In short, I wish to match all the variables in A and B, by

1. the bank names (in B) = IPO underwriters (in A; either underwriters_names or their holding_company;which can provide the highest precision level)

2. in the similar period (ie. the closest fiscal year end of the banks with the IPO date).

I read an article (see the pdf attached), and I understand that it is possible with SAS. But I feel little knowledge on how to apply the examples into my context here.

Any comment and advise is much appreciated.

Thank you.

Regards,

mspak

MikeZdeb · Posted 04-26-2012 10:59 AM

hi ... before you start any of the above, since step #1 relies on matching by literals, have you looked at the names in both files and determined if there are thigs you should do before you even start ... for example ...
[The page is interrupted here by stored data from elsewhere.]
-- ==== Sys2Proof/Machine/Hidden.lean ====
section
/-! DEFINITION. Numbered state that the rules give the part beside its registers: counts, flags and timers that a rule
names or implies. Each is a cell of its own, in blocks above the register space. -/

namespace Sys2Proof.Machine

/-! PRB (02_probe_ports.md) -/

/-- descrambler state of lane k: the last 58 payload bits received (R32). -/
def Hid.descr (p k : Nat) : Fld := ⟨cellKey 0x1000 (16 * p + k) 0, 58, 0⟩
/-- consecutive valid sync headers, stopping at 64 (R33). -/
def Hid.okRun (p k : Nat) : Fld := ⟨cellKey 0x1001 (16 * p + k) 0, 7, 0⟩
/-- the last 64 blocks of lane k, bit set where the header was invalid (R44). -/
def Hid.hdrHist (p k : Nat) : Fld := ⟨cellKey 0x1002 (16 * p + k) 0, 64, 0⟩
/-- blocks since the last marker slot (the marker flywheel) (R37). -/
def Hid.sinceMkr (p k : Nat) : Fld := ⟨cellKey 0x1003 (16 * p + k) 0, 32, 0⟩
/-- valid markers found in MARKER_LOCK, stopping at 2 (R43). -/
def Hid.mkrSeen (p k : Nat) : Fld := ⟨cellKey 0x1004 (16 * p + k) 0, 2, 0⟩
/-- LANE of the last valid marker (R43). -/
def Hid.mkrLane (p k : Nat) : Fld := ⟨cellKey 0x1005 (16 * p + k) 0, 4, 0⟩
/-- consecutive missing markers (R44). -/
def Hid.mkrMiss (p k : Nat) : Fld := ⟨cellKey 0x1006 (16 * p + k) 0, 3, 0⟩
/-- arrival of this period's marker, in UI of the port (R38). -/
def Hid.mkrAt (p k : Nat) : Fld := ⟨cellKey 0x1007 (16 * p + k) 0, 64, 0⟩
/-- this period's marker has arrived (DESKEW) (R43). -/
def Hid.mkrGot (p k : Nat) : Fld := ⟨cellKey 0x1008 (16 * p + k) 0, 1, 0⟩
/-- a lane condition of loss is met (R44). -/
def Hid.laneLoss (p k : Nat) : Fld := ⟨cellKey 0x1009 (16 * p + k) 0, 1, 0⟩
/-- the redundant sampler is calibrated and waits for its handover (R52). -/
def Hid.calPend (p k : Nat) : Fld := ⟨cellKey 0x100A (16 * p + k) 0, 1, 0⟩
/-- consecutive clause 49 idle blocks, stopping at 32 (R52). -/
def Hid.idleRun (p k : Nat) : Fld := ⟨cellKey 0x100B (16 * p + k) 0, 6, 0⟩
/-- calibration mode in force on the lane: 0 GAPS, 1 STRICT (R22). -/
def Hid.calMode (p k : Nat) : Fld := ⟨cellKey 0x100C (16 * p + k) 0, 1, 0⟩
/-- calibration intervals since the last handover (R54). -/
def Hid.calIvals (p k : Nat) : Fld := ⟨cellKey 0x100D (16 * p + k) 0, 16, 0⟩
/-- the lane's driver is held in electrical idle after a short (R55). -/
def Hid.laneIdle (p k : Nat) : Fld := ⟨cellKey 0x100E (16 * p + k) 0, 1, 0⟩
/-- physical lanes in use, found in MARKER_LOCK (R43). -/
def Hid.laneIn (p : Nat) : Fld := ⟨cellKey 0x100F p 0, 16, 0⟩
/-- the transmit source in effect (R46). -/
def Hid.txSrcNow (p : Nat) : Fld := ⟨cellKey 0x1010 p 0, 2, 0⟩
/-- rows sent since transmission started (R34). -/
def Hid.txRows (p : Nat) : Fld := ⟨cellKey 0x1010 (0x100 + p) 0, 64, 0⟩
/-- how far the row under way is: its UI times the denominator of the line rate (R29, R34). -/
def Hid.txAcc (p : Nat) : Fld := ⟨cellKey 0x1010 (0x200 + p) 0, 64, 0⟩
/-- sequence number of the next marker sent (R35). -/
def Hid.txMseq (p : Nat) : Fld := ⟨cellKey 0x1010 (0x300 + p) 0, 16, 0⟩
/-- scrambler state of logical transmit lane k: the last 58 payload bits sent (R32). -/
def Hid.scr (p k : Nat) : Fld := ⟨cellKey 0x1010 (0x400 + 16 * p + k) 0, 58, 0⟩
/-- receive terminations on (R43). -/
def Hid.rxTerm (p : Nat) : Fld := ⟨cellKey 0x1011 p 0, 1, 0⟩
/-- forwarded clock, idle blocks and markers are generated (R43). -/
def Hid.txRun (p : Nat) : Fld := ⟨cellKey 0x1012 p 0, 1, 0⟩
/-- all drivers of the port off: a rail is low or an upset was found (R55). -/
def Hid.drvOff (p : Nat) : Fld := ⟨cellKey 0x1013 p 0, 1, 0⟩
/-- the receive forwarded clock is outside its tolerance (R44). -/
def Hid.fclkLost (p : Nat) : Fld := ⟨cellKey 0x1014 p 0, 1, 0⟩
/-- pin time of the row numbered i modulo 128 (R71). -/
def Hid.rowTs (p i : Nat) : Fld := ⟨cellKey 0x1015 (128 * p + i) 0, 64, 0⟩
/-- rows released since the port entered UP (R39). -/
def Hid.rowNo (p : Nat) : Fld := ⟨cellKey 0x1016 p 0, 64, 0⟩
/-- timebase of the lane's last handover, or of its last reset (R54). -/
def Hid.lnCalAt (p k : Nat) : Fld := ⟨cellKey 0x1017 (16 * p + k) 0, 64, 0⟩
/-! HOP (03_capture_and_playback.md) -/

/-- record number of the port (R72). -/
def Hid.hopSeq (q : Nat) : Fld := ⟨cellKey 0x1018 q 0, 32, 0⟩
/-- number after that of the port's last stored record: what lies between is GAP and DROPPED (R72, R73). -/
def Hid.hopNext (q : Nat) : Fld := ⟨cellKey 0x1019 q 0, 32, 0⟩
/-- offset in the pipeline's region at which its next record is placed (R73). -/
def Hid.hopWp (q : Nat) : Fld := ⟨cellKey 0x1019 (0x100 + q) 0, 21, 0⟩
/-- records staged so far: the order in which they closed (R75). -/
def Hid.hopOrder : Fld := ⟨cellKey 0x101A 0 0, 64, 0⟩
/-- bytes held in the pipeline's region of the elastic buffer (R73). -/
def Hid.hopUsed (q : Nat) : Fld := ⟨cellKey 0x101B q 0, 32, 0⟩
/-- file space written since arming, or since the segment opened (SEGMENTED) (R78). -/
def Hid.fileArmed (f : Nat) : Fld := ⟨cellKey 0x101C f 0, 64, 0⟩
/-- file space written from the start of the trigger record (R78). -/
def Hid.filePost (f : Nat) : Fld := ⟨cellKey 0x101D f 0, 64, 0⟩
/-- the file has been triggered and its trigger record is still to be written (R78). -/
def Hid.fileWant (f : Nat) : Fld := ⟨cellKey 0x101E f 0, 1, 0⟩
/-- the trigger record has been written (R78). -/
def Hid.fileTrec (f : Nat) : Fld := ⟨cellKey 0x101F f 0, 1, 0⟩
/-- the ring or segment has wrapped (R77). -/
def Hid.fileWrap (f : Nat) : Fld := ⟨cellKey 0x1020 f 0, 1, 0⟩
/-! LAN (03_capture_and_playback.md) -/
#1 in holding_company, I see ...

O.S.K. HOLDINGS BERHAD

OSK HOLDINGS BERHAD

are they the same company and should you get rid of those periods

#2 there's a mix of lower and upper case letters ... should you convert to all uppercase

#3 most (90+%) of all the name variables you cite have "BHD" or "BERHAD" as part of the name ... if you are going to look for similarity in names you don't want the fact that the "BHD' or "BERHAD" part of the match contributing anything to a score given to a name comparison

#4 sometimes a location is in parentheses (MALAYSIA) and sometimes it's not MALAYSIA

just using PROC FREQ on the various name variables would give you some idea as to how to fix up the names before you even try to match names

for example, clean up the names and make some new variables to hold those names ...

data new_maluw;
set z.maluw;

* add a record number for later use;

mnrec+1;

* convert to uppercase, only keep numbers/letters/spaces, convert multiple spaces to one space;
nm = compbl(compress(upcase(name),,'kdas'));

* get rid of BHD and BERHAD;
nm = tranwrd(nm,' BHD','');
nm = tranwrd(nm,' BERHAD','');
run;

data new_uw_match;
set z.uw_match;

unrec+1;
nmh = compbl(compress(upcase(holding_company),,'kdas'));
nmh = tranwrd(nmh,' BHD','');
nmh = tranwrd(nmh,' BERHAD','');

nmu = compbl(compress(upcase(underwriters_names),,'kdas'));
nmu = tranwrd(nmu,' BHD','');
nmu = tranwrd(nmu,' BERHAD','');
run;

then run PROC FREQ again on the new variables (nm, nmh, and nmu) and see if there are any other things you should do before you start to match the nm in one file to nmh and nmu in another

once you have done the above, here's a suggestion for a start ... haven't used COMPGED much (maybe other folk know about a "good score" level)

I usually do this stuf in stages, evaluating the success of each step (e.g. the name match) before I move onto the next ...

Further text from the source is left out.